In truth, bags intended for the exclusive disposal of used sanitary napkins are made unnecessary by Gilbreth’s efforts. Menstrual products today continue to be self-contained, unnoticeable, and spill-proof, as per her 1926 findings. And most women’s restrooms do come equipped with small trash containers for such waste, which could, in a worst-case scenario, be wrapped in toilet paper, conveniently located in the immediate vicinity. If unforeseen and mysterious circumstances have kept a small trash container from each individual stall, most definitely there will be a trash container in the restroom proper, outside the stall. If other women must see you and acknowledge that you menstruate, well then, they likely to do the same on a regular basis.
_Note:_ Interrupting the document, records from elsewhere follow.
@[simp] theorem State.modCore_pending : (s.modCore k g).pending = s.pending := rfl
@[simp] theorem State.modCore_freeCtr : (s.modCore k g).freeCtr = s.freeCtr := rfl
@[simp] theorem State.modCore_now : (s.modCore k g).now = s.now := rfl
@[simp] theorem State.modCore_clusters : (s.modCore k g).clusters = s.clusters := rfl
@[simp] theorem State.modCore_groups : (s.modCore k g).groups = s.groups := rfl
@[simp] theorem State.modCore_channels : (s.modCore k g).channels = s.channels := rfl
@[simp] theorem State.modCore_mem : (s.modCore k g).mem = s.mem := rfl
@[simp] theorem State.modCore_ctxs : (s.modCore k g).ctxs = s.ctxs := rfl
@[simp] theorem State.modCore_pools : (s.modCore k g).pools = s.pools := rfl
@[simp] theorem State.modCore_ports : (s.modCore k g).ports = s.ports := rfl
@[simp] theorem State.modCore_trainTable : (s.modCore k g).trainTable = s.trainTable := rfl
@[simp] theorem State.modCore_xpt : (s.modCore k g).xpt = s.xpt := rfl
@[simp] theorem State.modCore_hp : (s.modCore k g).hp = s.hp := rfl
@[simp] theorem State.modCore_lantern : (s.modCore k g).lantern = s.lantern := rfl
@[simp] theorem State.modCore_flash : (s.modCore k g).flash = s.flash := rfl
@[simp] theorem State.modCore_clasp : (s.modCore k g).clasp = s.clasp := rfl
@[simp] theorem State.modCore_power : (s.modCore k g).power = s.power := rfl
@[simp] theorem State.modCore_ras : (s.modCore k g).ras = s.ras := rfl
@[simp] theorem State.modCore_pins : (s.modCore k g).pins = s.pins := rfl
@[simp] theorem State.modCore_cluster (j : Nat) : (s.modCore k g).cluster j = s.cluster j := rfl
@[simp] theorem State.modCore_group (j : Nat) : (s.modCore k g).group j = s.group j := rfl
@[simp] theorem State.modCore_channel (j : Nat) : (s.modCore k g).channel j = s.channel j := rfl
@[simp] theorem State.modCore_ctx (j : Nat) : (s.modCore k g).ctx j = s.ctx j := rfl
@[simp] theorem State.modCore_pool (j : Nat) : (s.modCore k g).pool j = s.pool j := rfl
@[simp] theorem State.modCore_port (j : Nat) : (s.modCore k g).port j = s.port j := rfl

end

@[simp] theorem State.setCore_core_same (k : Nat) (v : Core) : (s.setCore k v).core k = v := sget_sset_same _ _ _ _

@[simp] theorem State.setCore_core_other {k j : Nat} (v : Core) (h : j ≠ k) : (s.setCore k v).core j = s.core j :=
  sget_sset_other _ _ _ h

theorem State.setCore_core (k j : Nat) (v : Core) : (s.setCore k v).core j = if j = k then v else s.core j :=
  sget_sset _ _ _ _ _

@[simp] theorem State.modCore_core_same (k : Nat) (g : Core → Core) : (s.modCore k g).core k = g (s.core k) :=
  sget_sset_same _ _ _ _

@[simp] theorem State.modCore_core_other {k j : Nat} (g : Core → Core) (h : j ≠ k) : (s.modCore k g).core j = s.core j :=
  sget_sset_other _ _ _ h

theorem State.modCore_core (k j : Nat) (g : Core → Core) :
    (s.modCore k g).core j = if j = k then g (s.core k) else s.core j := sget_sset _ _ _ _ _

/-! ### Cluster updates -/

section
variable (k : Nat) (v : Cluster)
Supposed defenders of the sanitary napkin disposal bag—manufacturers, plumbers, and building owners, for the most part—remind us that the primary purpose of such bags is to remind women that sanitary products are not to be flushed down the toilet. How shockingly inefficient! Plumbing lessons in home-ec classrooms would do just as well, with less waste.
All in all, sanitary napkin disposal bags are capitalism’s ideal form: a destructive, saleable, disposable, cheaply manufactured good with little to no unique functional value around which a dedicated audience can be created and profits derived therefrom.
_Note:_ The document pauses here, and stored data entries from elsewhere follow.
/-! ### Collectives -/

/-- A Beacon collective of two members on one line, and a ring of three with flags 4 and 5; their member lists follow each
other. -/
def beaconD : CollDesc :=
  { op := 6, dims := 1, policy := 1, wireFormat := 2, destKind := 0, destFormat := 2, deadlineUs := 50, waitMs := 9, ringMode := 0
    members := 2, extents := [2], maxHops := [1], maxClass := [0], chunks := 0, aux := 0, memberList := 0x20900000, staging := 0
    stagingBytes := 0, errorBuf := 0, carryBuf := 0, permuteList := 0, permuteCount := 0, flagA := 0x8004#16, flagB := 0x8005#16
    ringOffset := 0 }
def ringD : CollDesc :=
  { beaconD with op := 5, ringMode := 1, members := 3, extents := [3], aux := 64, memberList := 0x20900040 }

/-- dev with both; this node has the address 0. -/
def collDev : State :=
  { onCtx (fun v => { v with program := some { prog with colls := [beaconD, ringD] }, nonfinite := true }) with
    mem := (pages.putBytes 0x20900002 [7#8]).putBytes 0x20900042 [8#8, 0#8, 9#8] }

def beaconF : CollF := ⟨0, 0, 0x20A00000, 0, 0x20A00080⟩
def ringF : CollF := ⟨1, 0x20A00100, 0, 0, 0x20A00180⟩
def beaconRun : State := after (.beacon 0 beaconF) (fly (.dma (.beacon beaconF)) collDev)
def ringRun : State := after (.collStart 0 ringF) (fly (.dma (.collStart ringF)) collDev)

theorem witness_collectives_start :
    let s := fly (.dma (.beacon beaconF)) collDev
    let r := fly (.dma (.collStart ringF)) collDev
    (s.cluster 0).colls = [] ∧ collCheck s 0 beaconF true = none ∧ s.collDesc 0 0 = some beaconD ∧
    (beaconRun.cluster 0).colls.map (·.nonfinite) = [true] ∧ (beaconRun.ctx 0).nonfinite = false ∧
    collCheck r 0 ringF false = none ∧ r.collDesc 0 1 = some ringD ∧
    ringRun.xpt.toSend.map (fun m => (hDest m.hdr, m.cls)) = [(8, clCol)] ∧ (ringRun.ctx 0).nonfinite = true := by decide +kernel

theorem witness_stage_deadline :
    let s := { beaconRun with now := 1050000 }
    ((s.cluster 0).colls.find? (fun z => z.f.desc == 0)).map (fun z => (z.stage 0).map (fun st => (st.deadline, st.closed, beaconD.timed st))) =
      some (some (some 1050000, false, true)) ∧ s.mustSuspend 0 = false ∧ (s.ctx 0).state = .running ∧
    (((s.cluster 0).colls.head?).map (fun z => (z.stage 0).map (fun st => (s.closeStage 0 z beaconD st).isOk))) = some (some true) ∧
    (after (.stageDeadline 0 0 0) s).xpt.toSend.map (fun m => hDest m.hdr) = [7] := by decide +kernel

theorem witness_wait_timeout :
    let s := { ringRun with now := 10000000 }
    ((s.cluster 0).colls.find? (fun z => z.f.desc == 1)).map (fun z => (z.stage 2).map (fun st => (st.waitUntil, st.closed))) =
      some (some (some 10000000, false)) ∧ s.mustSuspend 0 = false ∧
    ((after (.collWaitTimeout 0 1 2) s).ctx 0).state = .stopped ∧ ((after (.collWaitTimeout 0 1 2) s).cluster 0).colls = [] := by
  decide +kernel

/-- The ring with stage 1 over and stage 2 sent, and flag_b at 1. -/
def ringMid : State :=
  (ringRun.modColl 0 0 1 (fun z => (z.modStage 1 (fun g => { g with closed := true })).modStage 2 (fun g => { g with sent := true }))).addFlag
    0 0x8005#16 1

theorem witness_ring :
    let z := ringMid.activeColl 0 1
    let s := ringMid.modColl 0 0 1 (fun z => z.modStage 2 (fun g => { g with sent := false }))
    z.map (fun z => ((z.2.stage 3).map (·.armed), (z.2.stage 2).map (fun g => (g.sent, g.outstanding)))) = some (some false, some (true, 0)) ∧
    (after (.ringStageArm 0 1 3) ringMid).xpt.toSend.map (fun m => hDest m.hdr) = [8, 9] ∧
    ((s.activeColl 0 1).map (fun z => s.ringReady 0 z.2 ringD 2)) = some true ∧
    (after (.ringStageSend 0 1 2) s).xpt.toSend.map (fun m => hDest m.hdr) = [8, 8] := by decide +kernel

/-! ### Transport -/

/-- Node 1 of a ring of four; port 2 is ACTIVE toward node 2. -/
def ring4 : Topology := { dims := 1, node := 1, extents := [4], ports := [(15, 0), (15, 0), (0, 0)], weights := [] }
def netDev : State :=
  { dev with xpt := { topo := some ring4 }, ports := [(2, { linkState := 0x40000002, credits := [(0, 5)] })] }

/-- A FLAG_SET to node 2, and the outbound context that carries it. -/
def msg1 : Message := flagMessage 2 3 0 0x8005#16 1 9 0 (.op 0 1)
def out1 : OutMsg := ⟨msg1, 0, 0, 10, some 2000000, none, none, [], 0, false, 0⟩
/-- A FLAG_SET in flight, sent in outbound context 5. -/
def sent : State := (fly (.dma (.flagSet ⟨2, 3, 0, 0x8005#16, 1, 9⟩)) netDev).putOut 5 (some out1)
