-- ==== Sys2Proof/Machine/Core.lean ====
section
/-! DEFINITION. The machine as the host reads it. -/

def Sys2Proof.core : Host.Core := {
  State := Sys2Proof.Machine.State,
  Fault := Sys2Proof.Machine.Fault,
  Refusal := Sys2Proof.Machine.Refusal,
  step := Sys2Proof.Machine.step,
  reset := Sys2Proof.Machine.State.reset }
end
However, as misogynistic as the bags themselves are, their design and manufacture do promise a gender equitable future: of forty-six patents for feminine hygiene personal-sized waste containers, fourteen are held by teams including at least one man and at least one woman. Twelve are held by men, and twenty by women. (Counts are mine, and based on gender naming conventions. The Patent and Trademark Office doesn’t actually track applicant gender.)
Therefore, by these counts, a percentage of profits from the sani-waste bag industry go to 30 percent mixed-gender teams, 26 percent men, and 44 percent women. Or, to get even more specific, patents on bags that protect trash from truly offensive girl garbage are owned by a staggering 59 percent female inventors.
This is where capitalism gets interesting. Because the profits into which these bags are eating are not those of the 2 percent of women CEOs of Fortune 500 companies, nor are sani-bags being purchased with the 77 cents that women are taking home for each male coworkers’ dollar. A predominantly masculine economy, driven by a fear of girl blood, is funding a pool of nearly 60 percent female inventors.
Lillian Gilbreth would certainly have been proud. Gender equity is finally within reach! The question that remains is if we want it under these conditions.